#### What you should do
Nothing other than the lines from the one containing "def SafeRun (n" through the close of the entries below should be printed, each exactly.
-------
-- ==== Sys2Proof/Safety.lean ====
section
/-! DEFINITION. What claims about runs are stated in: the block's invariant (10_state.md R22, R24, R25, R32; 60_exceptions.md
R200, R203), a run of several steps, and an error-free state (60_exceptions.md R205). -/

namespace Sys2Proof.Machine

/-! ## The invariant -/

/-- A loaded spec is valid and its values fit its width (10_state.md R25), and its selector code is 0xFF or that of the
catalog entry it came from (R24). Without one, every field of `ACT` holds its reset value (R25). -/
def ActOk (s : State) : Prop :=
  (s.act.cfgv = true → s.act.toSpec.valid = true ∧
    (s.act.sel = 0xFF ∨ ∃ h : s.act.sel.toNat < 8, s.act.toSpec = catalogRom[s.act.sel.toNat])) ∧
  (s.act.cfgv = false → s.act = ActiveSpec.reset)

/-- With a spec active, CRC has no bit above its width (10_state.md R22). -/
def CrcFits (s : State) : Prop := s.act.cfgv = true → s.crc &&& ~~~ mask s.act.bits = 0

/-- The table is the active spec's; without one every entry is 0 (10_state.md R32). -/
def TableOk (s : State) : Prop :=
  (s.act.cfgv = true → s.table = tgen s.act.toSpec) ∧ (s.act.cfgv = false → s.table = Vector.replicate 16 0)

/-- ERR holds a code the block writes (60_exceptions.md R200), and without an error recorded EOVF and ERRCMD are clear (R203,
R206). -/
def ErrorRecordOk (s : State) : Prop := s.err.toNat ≤ 4 ∧ (s.err = 0 → s.eovf = false ∧ s.errcmd = 0)

/-- The catalog is the ROM (10_state.md R33). -/
def CatalogOk (s : State) : Prop := s.catalog = catalogRom

/-- What holds at every command boundary of a run from reset. -/
structure BlockInv (s : State) : Prop where
  catalog : CatalogOk s
  act : ActOk s
  crc : CrcFits s
  table : TableOk s
  errors : ErrorRecordOk s

/-! ## Errors of a command -/

/-- The error an instruction's own check reports in a state, if any (60_exceptions.md R200, R202). -/
def ownError (i : Instr) (s : State) : Option ErrorKind :=
  match i with
  | .nop => none
  | .select k => if k.toNat < 8 then none else some .unknownAlgorithm
  | .config => if s.stg.valid then none else some .invalidSpec
  | .init => if s.act.cfgv then none else some .notConfigured
  | .updb _ => if s.act.cfgv then none else some .notConfigured
  | .updr _ => if s.act.cfgv then none else some .notConfigured
  | .updn _ => if s.act.cfgv then none else some .notConfigured
  | .final => if s.act.cfgv then none else some .notConfigured
  | .clrerr => none

/-! ## Runs -/

/-- `n` steps of the machine. -/
def run (n : Nat) (s : State) : Host.Outcome State Fault Refusal := Host.Core.run Sys2Proof.core n s

/-- No command has failed since the record was last clear (60_exceptions.md R205). -/
def ErrorFree (s : State) : Prop := s.err = 0 ∧ s.eovf = false

/-- A run is safe when it ends in a state: every access it made was admitted (20_memory.md R53). -/
def SafeRun (n : Nat) (s : State) : Prop := ∃ t, run n s = .next t

/-- The left fold of the byte update over a stream, in byte order (43_control.md R162). -/
def foldBytes (sp : Spec) (s : Word) (bs : List Byte) : Word := bs.foldl (bitUpdate sp) s

end Sys2Proof.Machine
end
-------
#### Response box
def SafeRun (n : Nat) (s : State) : Prop := ∃ t, run n s = .next t

/-- The left fold of the byte update over a stream, in byte order (43_control.md R162). -/
def foldBytes (sp : Spec) (s : Word) (bs : List Byte) : Word := bs.foldl (bitUpdate sp) s

end Sys2Proof.Machine
end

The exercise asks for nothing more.